● **Requirement**
Reproduce exactly the lines of the material beneath, from the line that contains "let s1 : Dev" to the line that contains "let touched := diffSyms m 0", both included, and no other lines.

-- Opening Marker --

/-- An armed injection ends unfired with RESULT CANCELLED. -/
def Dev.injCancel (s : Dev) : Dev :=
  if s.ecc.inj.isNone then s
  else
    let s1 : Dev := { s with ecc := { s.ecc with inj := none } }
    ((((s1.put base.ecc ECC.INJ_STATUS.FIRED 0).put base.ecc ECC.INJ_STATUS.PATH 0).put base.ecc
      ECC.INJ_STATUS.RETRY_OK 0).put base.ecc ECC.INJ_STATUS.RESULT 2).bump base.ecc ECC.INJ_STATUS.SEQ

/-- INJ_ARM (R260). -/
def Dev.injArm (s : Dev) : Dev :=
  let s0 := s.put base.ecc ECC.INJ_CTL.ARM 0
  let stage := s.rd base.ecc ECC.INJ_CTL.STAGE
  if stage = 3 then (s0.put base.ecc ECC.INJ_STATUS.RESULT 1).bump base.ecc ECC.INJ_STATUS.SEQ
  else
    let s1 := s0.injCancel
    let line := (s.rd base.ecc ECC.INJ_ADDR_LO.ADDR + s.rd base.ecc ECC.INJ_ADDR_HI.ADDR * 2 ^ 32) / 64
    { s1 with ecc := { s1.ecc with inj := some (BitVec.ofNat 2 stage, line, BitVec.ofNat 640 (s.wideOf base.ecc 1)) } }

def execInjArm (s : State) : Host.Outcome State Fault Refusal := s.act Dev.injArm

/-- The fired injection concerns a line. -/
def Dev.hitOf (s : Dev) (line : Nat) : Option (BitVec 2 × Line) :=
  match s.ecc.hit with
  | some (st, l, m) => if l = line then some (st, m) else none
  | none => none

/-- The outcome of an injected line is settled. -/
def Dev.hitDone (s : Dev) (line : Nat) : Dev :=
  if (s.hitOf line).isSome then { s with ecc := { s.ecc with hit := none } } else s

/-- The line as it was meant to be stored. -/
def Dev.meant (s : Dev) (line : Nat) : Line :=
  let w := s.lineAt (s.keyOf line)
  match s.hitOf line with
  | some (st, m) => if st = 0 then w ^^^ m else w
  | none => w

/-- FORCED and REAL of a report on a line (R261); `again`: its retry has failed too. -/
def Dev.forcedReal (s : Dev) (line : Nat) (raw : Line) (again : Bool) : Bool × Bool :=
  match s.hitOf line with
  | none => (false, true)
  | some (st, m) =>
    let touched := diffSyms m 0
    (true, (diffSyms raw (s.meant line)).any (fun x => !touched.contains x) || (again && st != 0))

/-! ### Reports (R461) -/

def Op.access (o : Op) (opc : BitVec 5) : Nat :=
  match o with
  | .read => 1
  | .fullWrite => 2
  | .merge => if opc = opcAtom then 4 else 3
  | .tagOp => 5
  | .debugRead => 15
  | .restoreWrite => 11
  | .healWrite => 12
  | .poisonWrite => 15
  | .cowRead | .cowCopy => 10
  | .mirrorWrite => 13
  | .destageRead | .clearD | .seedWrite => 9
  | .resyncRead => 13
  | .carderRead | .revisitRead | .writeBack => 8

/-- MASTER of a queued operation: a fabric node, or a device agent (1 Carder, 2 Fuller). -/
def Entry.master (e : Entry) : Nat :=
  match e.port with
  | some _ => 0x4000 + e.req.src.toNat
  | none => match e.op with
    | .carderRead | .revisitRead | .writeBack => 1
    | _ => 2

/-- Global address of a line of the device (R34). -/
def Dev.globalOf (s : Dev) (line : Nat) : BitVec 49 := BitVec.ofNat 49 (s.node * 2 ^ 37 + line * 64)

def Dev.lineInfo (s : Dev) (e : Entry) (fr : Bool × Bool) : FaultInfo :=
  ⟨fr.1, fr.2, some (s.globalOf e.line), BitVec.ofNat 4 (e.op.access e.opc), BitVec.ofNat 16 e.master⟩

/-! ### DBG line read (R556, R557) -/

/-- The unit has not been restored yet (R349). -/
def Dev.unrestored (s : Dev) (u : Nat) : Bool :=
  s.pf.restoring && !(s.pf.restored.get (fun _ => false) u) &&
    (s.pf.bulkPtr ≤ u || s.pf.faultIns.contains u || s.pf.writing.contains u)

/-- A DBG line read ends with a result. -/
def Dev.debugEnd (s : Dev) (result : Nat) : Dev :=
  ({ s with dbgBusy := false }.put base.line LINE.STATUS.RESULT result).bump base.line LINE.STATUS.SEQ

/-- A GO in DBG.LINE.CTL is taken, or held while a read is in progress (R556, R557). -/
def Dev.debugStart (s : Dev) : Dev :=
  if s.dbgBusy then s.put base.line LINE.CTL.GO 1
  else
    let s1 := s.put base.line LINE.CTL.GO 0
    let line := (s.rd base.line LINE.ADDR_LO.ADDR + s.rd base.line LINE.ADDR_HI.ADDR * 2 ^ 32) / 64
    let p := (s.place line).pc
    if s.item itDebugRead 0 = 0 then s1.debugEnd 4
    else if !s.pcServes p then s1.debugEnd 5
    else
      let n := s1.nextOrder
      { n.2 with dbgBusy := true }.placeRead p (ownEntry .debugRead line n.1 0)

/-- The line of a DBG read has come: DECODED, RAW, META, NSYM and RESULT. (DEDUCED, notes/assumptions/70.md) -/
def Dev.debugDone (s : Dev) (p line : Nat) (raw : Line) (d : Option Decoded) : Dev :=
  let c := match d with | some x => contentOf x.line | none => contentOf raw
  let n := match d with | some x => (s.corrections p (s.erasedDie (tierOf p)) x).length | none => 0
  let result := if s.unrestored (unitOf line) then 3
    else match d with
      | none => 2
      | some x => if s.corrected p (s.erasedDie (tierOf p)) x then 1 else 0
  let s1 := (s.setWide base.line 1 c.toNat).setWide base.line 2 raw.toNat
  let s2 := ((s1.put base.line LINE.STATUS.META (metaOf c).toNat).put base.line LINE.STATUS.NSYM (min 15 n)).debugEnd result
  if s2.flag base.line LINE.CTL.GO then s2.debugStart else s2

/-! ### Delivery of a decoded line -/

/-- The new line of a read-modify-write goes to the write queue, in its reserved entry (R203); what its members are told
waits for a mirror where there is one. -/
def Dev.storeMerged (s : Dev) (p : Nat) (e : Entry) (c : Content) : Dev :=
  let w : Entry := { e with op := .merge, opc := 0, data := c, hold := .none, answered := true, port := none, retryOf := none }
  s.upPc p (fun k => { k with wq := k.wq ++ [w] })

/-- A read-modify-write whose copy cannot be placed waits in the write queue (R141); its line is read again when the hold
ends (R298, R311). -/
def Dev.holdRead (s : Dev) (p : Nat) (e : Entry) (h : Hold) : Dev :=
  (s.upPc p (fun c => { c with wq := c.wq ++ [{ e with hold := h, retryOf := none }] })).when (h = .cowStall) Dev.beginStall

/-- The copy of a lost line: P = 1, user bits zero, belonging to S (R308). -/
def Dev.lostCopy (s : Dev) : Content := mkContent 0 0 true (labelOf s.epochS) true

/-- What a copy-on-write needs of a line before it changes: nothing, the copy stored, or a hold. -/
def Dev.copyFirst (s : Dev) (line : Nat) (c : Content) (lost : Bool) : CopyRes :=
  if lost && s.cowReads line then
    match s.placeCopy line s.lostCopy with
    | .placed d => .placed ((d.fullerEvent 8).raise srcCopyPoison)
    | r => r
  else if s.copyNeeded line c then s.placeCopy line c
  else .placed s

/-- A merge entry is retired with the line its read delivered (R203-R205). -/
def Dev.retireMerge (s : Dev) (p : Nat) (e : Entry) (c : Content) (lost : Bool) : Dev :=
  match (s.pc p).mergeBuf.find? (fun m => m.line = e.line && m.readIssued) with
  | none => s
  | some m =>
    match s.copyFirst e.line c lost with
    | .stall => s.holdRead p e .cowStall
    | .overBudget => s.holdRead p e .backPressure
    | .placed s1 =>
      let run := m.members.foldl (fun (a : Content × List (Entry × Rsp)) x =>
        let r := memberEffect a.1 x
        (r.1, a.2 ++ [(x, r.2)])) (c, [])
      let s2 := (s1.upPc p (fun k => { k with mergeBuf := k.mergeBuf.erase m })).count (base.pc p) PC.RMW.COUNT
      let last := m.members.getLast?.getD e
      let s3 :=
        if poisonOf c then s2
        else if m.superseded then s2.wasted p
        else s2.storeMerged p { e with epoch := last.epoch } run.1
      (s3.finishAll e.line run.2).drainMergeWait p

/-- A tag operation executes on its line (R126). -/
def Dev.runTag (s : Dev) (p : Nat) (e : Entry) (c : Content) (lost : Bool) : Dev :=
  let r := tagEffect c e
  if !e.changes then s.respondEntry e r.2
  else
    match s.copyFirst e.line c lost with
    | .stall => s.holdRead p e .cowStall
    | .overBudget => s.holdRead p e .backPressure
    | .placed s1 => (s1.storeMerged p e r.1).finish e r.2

-- Closing Marker --

● **Answer box**
    let s1 : Dev := { s with ecc := { s.ecc with inj := none } }
    ((((s1.put base.ecc ECC.INJ_STATUS.FIRED 0).put base.ecc ECC.INJ_STATUS.PATH 0).put base.ecc
      ECC.INJ_STATUS.RETRY_OK 0).put base.ecc ECC.INJ_STATUS.RESULT 2).bump base.ecc ECC.INJ_STATUS.SEQ

/-- INJ_ARM (R260). -/
def Dev.injArm (s : Dev) : Dev :=
  let s0 := s.put base.ecc ECC.INJ_CTL.ARM 0
  let stage := s.rd base.ecc ECC.INJ_CTL.STAGE
  if stage = 3 then (s0.put base.ecc ECC.INJ_STATUS.RESULT 1).bump base.ecc ECC.INJ_STATUS.SEQ
  else
    let s1 := s0.injCancel
    let line := (s.rd base.ecc ECC.INJ_ADDR_LO.ADDR + s.rd base.ecc ECC.INJ_ADDR_HI.ADDR * 2 ^ 32) / 64
    { s1 with ecc := { s1.ecc with inj := some (BitVec.ofNat 2 stage, line, BitVec.ofNat 640 (s.wideOf base.ecc 1)) } }

def execInjArm (s : State) : Host.Outcome State Fault Refusal := s.act Dev.injArm

/-- The fired injection concerns a line. -/
def Dev.hitOf (s : Dev) (line : Nat) : Option (BitVec 2 × Line) :=
  match s.ecc.hit with
  | some (st, l, m) => if l = line then some (st, m) else none
  | none => none

/-- The outcome of an injected line is settled. -/
def Dev.hitDone (s : Dev) (line : Nat) : Dev :=
  if (s.hitOf line).isSome then { s with ecc := { s.ecc with hit := none } } else s

/-- The line as it was meant to be stored. -/
def Dev.meant (s : Dev) (line : Nat) : Line :=
  let w := s.lineAt (s.keyOf line)
  match s.hitOf line with
  | some (st, m) => if st = 0 then w ^^^ m else w
  | none => w

/-- FORCED and REAL of a report on a line (R261); `again`: its retry has failed too. -/
def Dev.forcedReal (s : Dev) (line : Nat) (raw : Line) (again : Bool) : Bool × Bool :=
  match s.hitOf line with
  | none => (false, true)
  | some (st, m) =>
    let touched := diffSyms m 0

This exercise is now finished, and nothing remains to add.